Old wine new bottles

Decades ago (and I won’t even say how many decades) I fancied myself to be a songwriter. I wrote a number of songs, most of which were bloody awful, but one or two of which I still like.

Back then I did my best to record versions of the songs. This was in an era when MIDI-controlled synthesizers were new, and the state of the art for personally-affordable multi-track audio recording was four tracks on cassette. Each track got its own 1/4th of the width of a cassette tape. If you wanted more than 4 tracks you could record 3 tracks, then mix them down to the 4th, leaving 3 fresh new tracks for a total of 6. Low-fi for sure.

I moved on to other things, and didn’t do anything musical for a long time. A few years ago, though, I became curious about the state of modern tools for bedroom-demo recording, and tried out Ableton Live – and by comparison to my previous recording world, it did seem limitless. Huge libraries of instrumental sounds and effects, ability to have hundreds of tracks, powerful editing tools for both MIDI and sound, automation for mixing and effects. It seemed that you could do absolutely anything you wanted to, and all using just a MacBook.
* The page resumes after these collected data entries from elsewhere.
/-- Settles O56: the bits by their runs, the reports and the hunt by the states that act on them. -/
theorem tonesAndHunt : Obligations.TonesAndHunt := by
  refine ⟨?frame, ?find, ?acts⟩
  case frame => exact fun marker service payload => ⟨frameBits_length .., frameBits_eq ..⟩
  case find =>
    intro ones b rest carried
    have begun (l : List Bool) : findByte (List.replicate ones true ++ l) = findByteAfter ones l :=
      (findByteAfter_ones l ones 0).trans (by rw [Nat.zero_add])
    refine ⟨fun enough first => ?_, fun few => ?_, fun short => ?_, ?_, fun n bits => byteAt_iff n bits b⟩
    · rw [List.append_assoc, begun]
      exact findByteAfter_byte enough first rest
    · rw [begun]
      exact if_pos few
    · rw [begun]
      exact findByteAfter_short _ ones (by rw [List.length_cons]; omega)
    · have none := begun []
      rwa [List.append_nil] at none
  case acts =>
    intro bits s found looked demanded heard gone answering hunting framed
    refine ⟨?heard, ?gone, ?answer, rfl, execHuntMarker_of_off, fun state off role => ?search, fun state off role => ?hunt⟩
    case heard =>
      have willing : willAnswer heard = true ↔ s.settings.autoAnswer = true ∨ demanded :=
        (willAnswer_iff heard).trans (or_congr Iff.rfl heard.link.demands_iff)
      have down : wakeHeardInDown s = if s.link.wakeHeard = true then s
          else if s.settings.autoAnswer = true ∨ demanded then answering else heard.raiseAll .wakeSeen :=
        if_congr Iff.rfl rfl (if_congr willing rfl rfl)
      change execWakeHeard s = _
      unfold execWakeHeard
      refine congrArg Host.Outcome.next ?_
      cases s.link.state with
      | down => exact down
      | _ => rfl
    case gone =>
      have tries : tryIfReady gone = if s.link.state = .down ∧ demanded ∧ s.link.quietGuard = false ∧
          s.link.tryTimer = false ∧ s.link.tryCount < 5 then beginTry gone else gone :=
        (tryIfReady_eq gone).trans (if_congr (by simp [gone, demanded]) rfl rfl)
      change execWakeGone s = _
      unfold execWakeGone
      refine congrArg Host.Outcome.next ?_
      cases s.link.wakeHeard with
      | false => rfl
      | true => exact tries
    case answer => exact congrArg Host.Outcome.next rfl
    case search =>
      exact execHuntMarker_of_clock state off role
    case hunt =>
      have line : exec (.huntMarker bits) s = .next (huntLine bits s) := execHuntMarker_of_follow state off role
      refine ⟨fun unlooked => ?_, fun sees marker few => ?_, fun sees marker full => ?_, fun sees other short => ?_,
        fun sees marker run => ?_⟩
      · rw [line, huntLine_of_unlooked unlooked]
      · rw [line, huntLine_of_looked sees, huntStep_of_frame s marker, if_neg (by omega)]
        rfl
      · rw [line, huntLine_of_looked sees, huntStep_of_frame s marker, if_pos full]
        rfl
      · rw [line, huntLine_of_looked sees, huntStep_of_other other short]
        rfl
      · obtain ⟨aligning, x, payload, service, framer⟩ := completeHunt_spec state
        refine ⟨completeHunt s, ?_, ?_⟩
        · rw [line, huntLine_of_looked sees, huntStep_of_cycle marker run]
        · rw [framer]
          exact ⟨rfl, rfl, rfl, rfl, rfl, rfl, aligning, payload, service, rfl⟩

end Sys2Proof.Machine
end

section
/-! SUPPORT. A cycle start: its entry, what is due at it and the steps taken by themselves (R4, R34, R37, R61, R85, R93,
R97). They settle O50. -/

namespace Sys2Proof.Machine

open Sys2Proof

/-! ## What is due at a cycle start -/

theorem readyWaitDue_iff (s : State) : readyWaitDue s = true ↔
    s.link.state = .synced ∧ ∃ n, s.link.readyWait = some n ∧ 50 ≤ n := by
  unfold readyWaitDue
  cases s.link.readyWait <;> simp

theorem leavingDue_iff (s : State) : leavingDue s = true ↔
    s.link.state = .leaving ∧ ∃ n, s.link.leavingCount = some n ∧ 4 ≤ n := by
  unfold leavingDue
  cases s.link.leavingCount <;> simp

theorem badStartDue_iff (s : State) : badStartDue s = true ↔ ∃ n, s.service.badStart = some n ∧ 4 ≤ n := by
  unfold badStartDue
  cases s.service.badStart <;> simp

theorem timeoutDue_iff (s : State) : timeoutDue s = true ↔ s.exchange.state = .offered ∧ 48 ≤ s.exchange.count := by
  simp [timeoutDue]

/-- The distance from a cycle number to another is 0 when they are the same. -/
theorem distance_eq_zero_iff (a b : Byte) : (a - b).toNat = 0 ↔ a = b := by
  constructor
  · intro none
    bv_omega
  · rintro rfl
    simp

theorem swapDue_iff (s : State) : swapDue s = true ↔ s.exchange.state = .scheduled ∧ ∃ target,
    s.exchange.target = some target ∧ (target = s.framer.cycle ∨ 16 < (target - s.framer.cycle).toNat) := by
  unfold swapDue
  cases s.exchange.target with
  | none => simp
  | some target => simp only [Bool.and_eq_true, Bool.or_eq_true, beq_iff_eq, decide_eq_true_eq, distance_eq_zero_iff,
      Option.some_inj, exists_eq_left']

theorem adoptionDue_iff (s : State) : adoptionDue s = true ↔ s.framer.role = .follow ∧ s.exchange.adopt ≠ none := by
  simp [adoptionDue, Exchange.adoptionPending, Option.isSome_iff_ne_none]

/-! ## What is done -/

/-- The READY wait runs out (R34, R41). -/
def readyTimedOut (order : ChannelOrder) (s : State) : State :=
  (enterDown order { s with link := { s.link with
    tryCount := min 5 (s.link.tryCount + 1)
    lastFailure := if 4 ≤ s.link.tryCount then .wakeFailed else .readyTimeout } }).raiseAll .link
I started re-arranging and recording just one of the songs, although I was only able to do it in my spare time. I soon found that being able to do absolutely anything I wanted to meant that I would try absolutely everything. Depending on how you approach it, the recording and editing process can become arbitrarily fiddly, and as time-consuming as you have time to let it become. If you think of my song as a player-piano roll that’s about 2 minutes high and 20 feet wide, then I was arranging with an Exacto knife. At some point I did have to just declare that it was done.

Here it is on Soundcloud: As Soon As I Can Leave You I Will. Cheery title, isn’t it? I hasten to say that it was written a really really long time ago, and (except for maybe two lines in the 2nd verse) it was never autobiographical anyway.